I've been putting up some articles and content on the valueadd section of the NFIS website which you may be interested in. We video-taped the whole conference and those are online, synchronised with their PowerPoint presentations. (In a nifty software application that Regional Food's TV guy Greg Sneddon is promoting)

 If you've got time, and you're a regional producer wanting to move into higher value products, it's worth going through them. And you might like to look at some of the follow up stories I'm finishing off for the site.

Fred Harden 25 April 07
 


Farming Small Areas magazine
If you don't get The Land, our big country newspaper in NSW, you wouldn't have seen their regular bi-monthly(?) insert magazine Farming Small Areas. While its content is earnest and covers country producer stories like we do, the layout is lousy, the pictures pedestrian. It could be heaps better.

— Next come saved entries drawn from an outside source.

-- ==== Sys2Proof/Machine/Sha3.lean ====
section
/-! DEFINITION. SHA3-256, the digest of MEASURE (spec/12_isolation.md R354). The function is that of FIPS 202, which R354 names. -/

namespace Sys2Proof.Machine

/-- Lane (x, y) of the Keccak state is element 5·y + x. -/
abbrev Lanes := List Word

def laneAt (a : Lanes) (x y : Nat) : Word := lget 0 a (5 * (y % 5) + x % 5)
/-- A state from its lanes. -/
def lanesOf (f : Nat → Nat → Word) : Lanes := (List.range 25).map fun i => f (i % 5) (i / 5)

/-- The rotation offsets of ρ, by 5·y + x. -/
def keccakRho : List Nat :=
  [0, 1, 62, 28, 27, 36, 44, 6, 55, 20, 3, 10, 43, 25, 39, 41, 45, 15, 21, 8, 18, 2, 61, 56, 14]
/-- The constants of ι. -/
def keccakRc : List Word :=
  [0x0000000000000001, 0x0000000000008082, 0x800000000000808a, 0x8000000080008000, 0x000000000000808b, 0x0000000080000001,
   0x8000000080008081, 0x8000000000008009, 0x000000000000008a, 0x0000000000000088, 0x0000000080008009, 0x000000008000000a] ++
  [0x000000008000808b, 0x800000000000008b, 0x8000000000008089, 0x8000000000008003, 0x8000000000008002, 0x8000000000000080,
   0x000000000000800a, 0x800000008000000a, 0x8000000080008081, 0x8000000000008080, 0x0000000080000001, 0x8000000080008008]

/-- One round of Keccak-f[1600]: θ, ρ, π, χ, ι. -/
def keccakRound (a : Lanes) (rc : Word) : Lanes :=
  let c := (List.range 5).map fun x => (List.range 5).foldl (fun v y => v ^^^ laneAt a x y) 0
  let d := fun (x : Nat) => lget 0 c ((x + 4) % 5) ^^^ rotl64 (lget 0 c ((x + 1) % 5)) 1
  let t := lanesOf fun x y => laneAt a x y ^^^ d x
  let b := lanesOf fun x y =>
    let sx := (x + 3 * y) % 5
    rotl64 (laneAt t sx x) (lget 0 keccakRho (5 * x + sx))
  let e := lanesOf fun x y => laneAt b x y ^^^ (~~~(laneAt b (x + 1) y) &&& laneAt b (x + 2) y)
  e.set 0 (lget 0 e 0 ^^^ rc)

/-- Keccak-f[1600]. -/
def keccakF (a : Lanes) : Lanes := keccakRc.foldl keccakRound a

/-- Absorb blocks of 136 bytes. -/
def absorb : (fuel : Nat) → Lanes → List Byte → Lanes
  | 0, a, _ => a
  | fuel + 1, a, m =>
    if m.length < 136 then a
    else
      let block := (List.range 17).map fun i => BitVec.ofNat 64 (leNat ((m.drop (8 * i)).take 8))
      absorb fuel (keccakF ((List.range 25).map fun i => lget 0 a i ^^^ lget 0 block i)) (m.drop 136)

/-- The padding of SHA-3: 01 and then 10*1. -/
def sha3Pad (n : Nat) : List Byte :=
  let r := 136 - n % 136
  if r = 1 then [0x86] else [0x06] ++ List.replicate (r - 2) 0 ++ [0x80]

/-- SHA3-256 of a message. -/
def sha3 (m : List Byte) : List Byte :=
  let p := m ++ sha3Pad m.length
  let a := absorb (p.length / 136) (List.replicate 25 0) p
  ((a.take 4).map wordBytes).flatten

end Sys2Proof.Machine
end

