/-- The changes of an owner's entry take effect (R326): only fields that differ from the entry as last applied are loaded. -/
def applyEntry (s : State) (oid : Nat) : State :=
  let e := ownerEntry s oid
  let o := s.ownerSt oid
  let svec := keepBits (e.extractLsb' 64 64) 63 1
  let save := keepBits (e.extractLsb' 128 64) 55 16
  let esave := keepBits (e.extractLsb' 192 64) 51 16
  let root := recN e 51 16
  let susp := e.getLsbD 61
  if entryValid e then
    if !o.valid then
      s.updOwner oid fun _ =>
        { valid := true, isSealed := e.getLsbD 62, susp := susp, root := root, svec := svec, savearea := save, esave := esave
          seed := freshSeed s oid, keyGen := s.tick + 1, applied := e }
    else
      let load := fun (lo : Nat) (new old : Word) => if e.extractLsb' lo 64 = o.applied.extractLsb' lo 64 then old else new
      let s := s.updOwner oid fun o =>
        { o with
          root := root, susp := susp, applied := e, svec := load 64 svec o.svec
          savearea := load 128 save o.savearea, esave := load 192 esave o.esave }
      if susp && !o.susp then suspendOwner s oid
      else if susp then s
      else s.contexts.foldl (fun s p =>
        if p.2.fir.oid.toNat == oid && p.2.preempt then s.updCtx p.1 fun k => { k with preempt := false } else s) s
  else if o.valid then destroyOwner s oid e
  else s

/-- Every valid emergency save of an owner moves into a free slot of region 0, with its way of resuming (R392). -/
def moveEmergency (s : State) (oid : Nat) : State :=
  (emergSaves s oid).foldl (fun s n =>
    let used := (s.ownerSt oid).slotsUsed
    match (List.range 8192).find? fun i => !used.contains i with
    | none => s
    | some i =>
      let pa := emergSlotPa s oid n
      let pieces := (List.range 800).map fun j => (128 * j, memRead s.mem (pa + 128 * j) 128)
      let c : CtxId := ⟨(n - 8192) / 2, (n - 8192) % 2⟩
      match slotAt s c ⟨oid, true, c.core, false⟩ (slotVa s oid i) pieces with
      | none => s
      | some s =>
        let s := setSlotState (s.updOwner oid fun o =>
          { o with slotsUsed := i :: o.slotsUsed, slotKept := tset o.slotKept i (tget {} o.slotKept n) }) c oid n 2
        let move := fun (e : DequeEntry) =>
          if e.resume = some n && recOwner e.record == oid then { e with resume := some i } else e
        let cores := s.cores.map fun p =>
          (p.1, { p.2 with
            deque := p.2.deque.map move
            pendPush := p.2.pendPush.map fun q => { q with entry := move q.entry } })
        let s := { s with cores := cores }
        s.contexts.foldl (fun s p =>
          if p.2.wait == some (.entry n) && p.2.fir.oid.toNat == oid then s.updCtx p.1 fun k => { k with wait := some (.entry i) }
          else s) s) s

/-! ### TLBINV and TLBPROBE (R209, R349, R360, R361) -/

/-- TLBPROBE (R361). -/
def execTlbprobe (a b c : XReg) (s : State) : Out :=
  finish s do
    needS s
    require s (pairOk a)
    let oid := (s.getX c).toNat
    require s (decide (oid < 256))
    nameOwner s oid false
    let p := probe s oid (s.getX b)
    let s := p.reads.foldl (fun s pa => reachFor s s.cur oid oid (pa / 128)) s
    .ok (putPair s a p.entry (BitVec.ofNat 64 (((p.cause.map Cause.code).getD 0) * 256 + p.level)))

/-- What a TLBINV names: the page at an address at one size or all (KIND 0), every entry of an owner (1), or all (2). -/
structure Named where
  kind : Nat
  psize : Nat
  oid : Nat
  va : Word
  deriving DecidableEq, Repr

/-- Whether a TLB entry is named. -/
def Named.has (n : Named) (t : TlbEntry) : Bool :=
  match n.kind with
  | 0 => t.oid == n.oid && t.vpage == vpageOf n.va t.level && (n.psize == 0 || t.level + 1 == n.psize)
  | 1 => t.oid == n.oid
  | _ => true
/-- Whether a walk-cache entry is named: for one page, every table entry on the way to it. -/
def Named.walk (n : Named) (t : TlbEntry) : Bool :=
  match n.kind with
  | 0 => t.oid == n.oid && t.vpage == vpageOf n.va t.level
  | 1 => t.oid == n.oid
  | _ => true

/-- The cores whose first-level TLB, and the clusters whose second-level TLB, and the dies whose walk cache a scope covers. -/
def inScope (sc : Scope) (me : Nat) (core : Nat) : Bool :=
  match sc with
  | .core => core == me
  | .cluster => core == me
  | .die => dieOf core == dieOf me
  | _ => true
def clusterInScope (sc : Scope) (me : Nat) (cl : Nat) : Bool :=
  match sc with
  | .core => false
  | .cluster => cl == clusterOf me
  | .die => cl / 32 == dieOf me
  | _ => true
def dieInScope (sc : Scope) (me : Nat) (die : Nat) : Bool :=
  match sc with
  | .core => false
  | .cluster => false
  | .die => die == dieOf me
  | _ => true

/-- The entries that a TLBINV removes. -/
def namedEntries (s : State) (n : Named) (sc : Scope) : List TlbEntry :=
  let l1 := (s.cores.filter fun p => inScope sc s.coreNo p.1).map fun p => p.2.tlb1.filter n.has
  let l2 := (s.clusters.filter fun p => clusterInScope sc s.coreNo p.1).map fun p => p.2.tlb2.filter n.has
  (l1.flatten ++ l2.flatten).eraseDups

/-- The invalidation (R349). -/
def invalidate (s : State) (n : Named) (sc : Scope) : State :=
  let me := s.coreNo
  { s with
    cores := s.cores.map fun p =>
      (p.1, if inScope sc me p.1 then { p.2 with tlb1 := p.2.tlb1.filter fun t => !n.has t } else p.2)
    clusters := s.clusters.map fun p =>
      (p.1, if clusterInScope sc me p.1 then { p.2 with tlb2 := p.2.tlb2.filter fun t => !n.has t } else p.2)
    dies := s.dies.map fun p =>
      (p.1, if dieInScope sc me p.1 then { p.2 with walkCache := p.2.walkCache.filter fun t => !n.walk t } else p.2) }

/-- The frame bytes of a page under an entry. -/
def pageBytes (e : Word) (level : Nat) : Nat :=
  2 ^ levelShift level * (if entryCls e == clsCr then crBytes (entryFmt e) / 4 else 1)
/-- Whether a line lies in the frame of a page. -/
def lineInPage (e : Word) (level line : Nat) : Bool :=
  decide (entryBase e / 128 ≤ line) && decide (line * 128 < entryBase e + pageBytes e level)

/-- Whether a page is named. -/
def Named.page (n : Named) (k : PageClass) : Bool := n.has ⟨k.oid, k.level, k.vpage, 0, 0⟩
/-- The same page of the same owner. -/
def PageClass.same (k j : PageClass) : Bool := k.oid == j.oid && k.level == j.level && k.vpage == j.vpage

/-- The entry that the tables now hold for a page, if it is a leaf of the same size. -/
def newLeaf (s : State) (k : PageClass) : Option Word :=
  let p := probe s k.oid (BitVec.ofNat 64 (k.vpage * 2 ^ levelShift k.level))
  p.leaf.filter fun _ => p.level == k.level

/-- The named pages that the tables now map. -/
def namedPages (s : State) (n : Named) : List PageClass :=
  let all := match n.kind with
    | 0 =>
      let p := probe s n.oid n.va
      (p.leaf.map fun e => (⟨n.oid, p.level, vpageOf n.va p.level, e⟩ : PageClass)).toList
    | 1 => mappedPages s n.oid
    | _ => (((List.range 256).filter fun o => (s.ownerSt o).valid).map (mappedPages s)).flatten
  all.filter n.page

/-- A change of class, format or anchor, or a removal of permission, against the entry that a page was last accessed under
(R292). -/
def needsStagings (s : State) (k : PageClass) : Bool :=
  match newLeaf s k with
  | none => true
  | some e => entryBase k.entry != entryBase e || !sameClass k.entry e || (k.entry &&& ~~~e).extractLsb' 52 4 != 0

/-- Whether a staging that is not committed or discarded, or a commit on its way, holds lines of a page (R292). -/
def stagingHolds (s : State) (k : PageClass) : Bool :=
  let mine := fun (st : List Staged) => (st.map Staged.lines).flatten.any fun l => lineInPage k.entry k.level l.1
  s.contexts.any (fun p => p.2.staged && mine p.2.staging) || s.net.flight.any fun f =>
    match f.kind with
    | .commit es _ _ => mine es
    | .requests es => mine es
    | _ => false

/-- Whether an access that was translated under a page's entry has still to take effect: on its way, in a copy, set aside, or, a REPL
store, at a replica (R189, R209, R349). -/
def pageBusy (s : State) (k : PageClass) : Bool :=
  s.net.flight.any (fun f => f.oid == k.oid && vpageOf f.va k.level == k.vpage) ||
    (s.clusters.any fun p => p.2.copyQ.any fun q => q.oid == k.oid && !q.sent &&
      q.pages.any fun g => g.page / 2 ^ (levelShift k.level - 16) == k.vpage) ||
    s.home.replLog.any (fun r => lineInPage k.entry k.level (r.pa / 128)) ||
    s.contexts.any fun p => p.2.aside.any fun a => a.touch.any fun t => lineInPage k.entry k.level (t.1 / 128)

/-- A copy in an L1 or a near tier of a line of a page. -/
def Copy.ofPage (c : Copy) (e : Word) (level : Nat) : Bool :=
  match c.at_ with
  | .far _ => false
  | _ => lineInPage e level c.line
/-- The largest expiry of a copy of a page's lines, or now. -/
def latestExpiry (s : State) (e : Word) (level : Nat) : Stamp :=
  s.home.copies.foldl (fun m k => if k.ofPage e level then laterOf m k.expiry else m) s.now

/-- Whether some TLB still holds a page. -/
def stillHeld (s : State) (k : PageClass) : Bool :=
  let same := fun (u : TlbEntry) => u.oid == k.oid && u.level == k.level && u.vpage == k.vpage
  s.cores.any (fun p => p.2.tlb1.any same) || s.clusters.any fun p => p.2.tlb2.any same

/-- A class change may complete: the home's time has passed, by more than 2 ns, the largest expiry of any copy (R209). -/
def changeReady (s : State) (k : ClassChange) : Bool :=
  let last := s.home.copies.foldl (fun m c =>
    if c.ofPage k.oldEntry k.level && !c.dirty then laterOf m c.expiry else m) k.expiry
  let d := (s.now - last).toNat
  decide (2 < d) && decide (d < 2 ^ 47)

/-- The record of the class in effect of a page. -/
def State.setClass (s : State) (k : PageClass) (e : Option Word) : State :=
  s.onHome fun h => { h with classes := h.classes.filter (fun j => !j.same k) ++ (e.map fun w => { k with entry := w }).toList }

/-- A class change completes (R209, R211): copies are written back and dropped; a page that becomes CR, or whose format or
anchor changes, is zeroed with its states, and the partials of its lines are discarded; a page that becomes REPL is copied
into its replica frames. What a page that leaves CR has in its partials stays there (log entry 42). -/
def completeChange (s : State) (k : ClassChange) : State :=
  let old := k.oldEntry
  let new := k.newEntry
  let s := s.onHome fun h => { h with classChanges := h.classChanges.filter (· != k) }
  let s := s.setClass ⟨k.oid, k.level, k.vpage, new⟩ (some new)
  let mine := fun (s : State) (l1 : Bool) => s.home.copies.filter fun c => c.dirty && c.ofPage old k.level &&
    (match c.at_ with
      | .l1 _ => l1
      | _ => !l1)
  let s := (mine s true).foldl writeBack s
  let s := (mine s false).foldl writeBack s
  let s := s.onHome fun h => { h with copies := h.copies.filter fun c => !c.ofPage old k.level }
  let base := entryBase new
  if entryCls new == clsCr then
    let inPage := fun (key : Nat) => lineInPage old k.level (key / 128) || lineInPage new k.level (key / 128)
    { s with
      mem := memClear s.mem base (pageBytes new k.level)
      home :=
        { s.home with
          crMeta := s.home.crMeta.filter fun m => !inPage m.key
          partials := s.home.partials.filter fun q => !inPage q.place.key } }
  else if entryCls new == clsRepl then
    let size := 2 ^ levelShift k.level
    let dies := (List.range 9).filter (· != base / 2 ^ 38)
    let s := { s with mem := dies.foldl (fun m d => memCopy m base (replicaPa base d) size) s.mem }
    if entrySealed new then
      s.onHome fun h => { h with sealTags := dies.foldl (fun t d =>
        (List.range (size / 65536)).foldl (fun t i => tset t (replicaPa base d / 65536 + i) k.oid) t) h.sealTags }
    else s
  else s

In the recent April/May issue there's an article on Alan and Lisette Snaith's Galloway beef business. They invited us to dinner on New Year's Eve and I did a photo diary piece here.

We get a mix of newspapers that drives our newsagent nuts each time a new staff member has to do deliveries. We get The Land, Weekly Times, and the state papers on the day their food inserts appear, Sydney Morning Herald, The Age, Courier Mail, Advertiser, Canberra Times etc. Being in the country they can arrive a day or so later than the city so what lands in the driveway is always a surprise. Thursday's bundle hits with a thud with The Land and The Australian (the Media section).

We rarely get a weekend paper because we're still reading the week days.

There's a trade expo that hinges around Farming Small Areas which is really popular. The next one is 9-10 November at the Hawkesbury Showground in Richmond (on the edge of Sydney).

Fred Harden 25 April 07


Update on our future
We've received a lot of your responses to our 'finding a home' dilemma. Thank you for caring about the idea. We really are actively seeking an ongoing solution and despite a few dead ends, there are some positive signs of interest. One of them would be terrific if it happens.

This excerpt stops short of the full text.